The Signal and The Noise

Google's Special Relativity

 

For every action there is an equal and opposite reaction. And while the backlash that has greeted Google's(GOOG) sentimental approach to business overshoots Newtonian rationality, it might have been avoided altogether had the company better grasped its own expanding universe.

Google has begun to emerge in the technology press recently as a successor to IBM and Microsoft, an industry-dominating bully that's shaping -- and maybe squashing -- the next decade or so, at least, of innovation.

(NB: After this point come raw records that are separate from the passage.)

/-- Number of Queues: both counts, 0's based, limited by R38. -/
def State.grantQueues (s : State) (c : Ctx) (dw11 : BitVec 32) : State :=
  let nsq := dw11.toNat % 65536
  let ncq := dw11.toNat / 65536
  let lim := s.queueLimit c.tenant - 1
  let have_ := match c.tenant with
    | .func f => decide (1 < (s.func f).sqs.length ∨ 1 < (s.func f).cqs.length)
    | .assoc a => s.fab.qps.any fun e => e.2.assoc == a && e.2.qid != 0
  if have_ then s.fail c 0 0x0C
  else if nsq = 65535 ∨ ncq = 65535 then s.fail c 0 0x02
  else
    let v := min nsq lim + 65536 * min ncq lim
    (s.setCtl c.tenant { s.ctl c.tenant with granted := some v }).succeed c (BitVec.ofNat 32 v)

/-- SET_FEATURES (R38, R48, R258). -/
def execSetFeatures (stamp : BitVec 64) (fid : BitVec 8) (dw11 : BitVec 32) (timestamp : BitVec 64) (s : State) : Res := s.awake <|
  .next (withCtx stamp (fun c s =>
    let v := s.ctl c.tenant
    let keep := fun (x : BitVec 32) => (s.setCtl c.tenant { v with feat := tput (featKey fid dw11) x v.feat }).succeed c
    if !featureKnown fid then s.fail c 0 0x02
    else if fid = 0x07 then s.grantQueues c dw11
    else if fid = 0x0B then (s.setCtl c.tenant { v with aecOn := dw11 }).succeed c
    else if fid = 0x0E then (s.setClock timestamp.toNat).succeed c
    else if fid = 0x02 ∧ dw11.toNat % 32 ≠ 0 then s.fail c 0 0x02      -- one power state, PS0
    else if fid = 0x04 ∧ (2 ≤ bitsOf 21 20 dw11.toNat ∨ bitsOf 19 16 dw11.toNat ≠ 0) then s.fail c 0 0x02
    else if fid = 0x05 then
      if dw11.toNat / 65536 ≠ 0 then s.fail c 0 0x02 else keep dw11    -- no DULBE
    else keep dw11) s)

/-- The value that Get Features returns where nothing was set: the limits of R38; no over threshold (0xFFFF; PRESUMED, log entry 164); a vector that coalesces
(its number); 0 elsewhere, as
AWUN = AWUPF = 0 leaves Write Atomicity Normal. -/
def State.featValue (s : State) (c : Ctx) (fid : BitVec 8) (dw11 : BitVec 32) : BitVec 32 :=
  let v := s.ctl c.tenant
  if fid = 0x07 then
    BitVec.ofNat 32 (match v.granted with
      | some g => g
      | none => (s.queueLimit c.tenant - 1) * 65537)
  else if fid = 0x0B then v.aecOn
  else tgetD (featKey fid dw11) (if fid = 0x04 ∧ bitsOf 21 20 dw11.toNat = 0 then 0xFFFF
    else if fid = 0x09 then dw11 &&& 0xFFFF else 0) v.feat

/-- Data of a command goes to its buffer: by PCIe write or by RDMA Write (R86); a queue pair in the error state moves
nothing (R100), and the digest has it all the same (R102). -/
def State.dataTo (s : State) (c : Ctx) (b : Bytes) : State :=
  match c.tenant with
  | .func f => s.emit (.hostData f c.cid b)
  | .assoc _ => match tget c.sqid s.fab.qps with
    | some q => if q.err then s.digest 0 (.rdmaWrite q.port c.sqid c.cid b) else s.emit (.rdmaWrite q.port c.sqid c.cid b)
    | none => s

This is misleading. Google isn't exactly squashing innovation, as nearly everyone will admit Microsoft did during its glory years (everyone but Microsoft, that is). So far, Google has spurred innovation, forcing its competitors to stay nimble to match or beat its every new feature -- witness Yahoo!(YHOO) and Microsoft's work on video and book searches -- and helping the more ingenious content creators push their own creativity to the fore of the Web.

In moving from the Age of Microsoft to the Age of Google, the creation of technology has changed dramatically -- and in a way many investors don't quite grasp. If information technology in the 1980s and 1990s resembled a herd of sheep mindlessly controlled by a few quick and intelligent dogs, the industry today -- in particular the evolution of the Web -- resembles a Tour de France race where cyclists are racing to surpass a quick and intelligent leader.

Nor is Google proprietary about its technology. And there's plenty of evidence for this. It has opted for open formats, as it did with Google Talk, an instant messaging software that allows users to interface with other IM clients, be they from Time Warner's(TWX) AOL, Yahoo or MSN. What's more, it has shown far more tolerance for open standards than Microsoft and Oracle.

Of all the complaints lodged against Google in the past year, few have involved charges that the company is bullying people into a second-rate technology. Google may desperately want you to download its toolbar, but it's willing to wait until you feel it's necessary.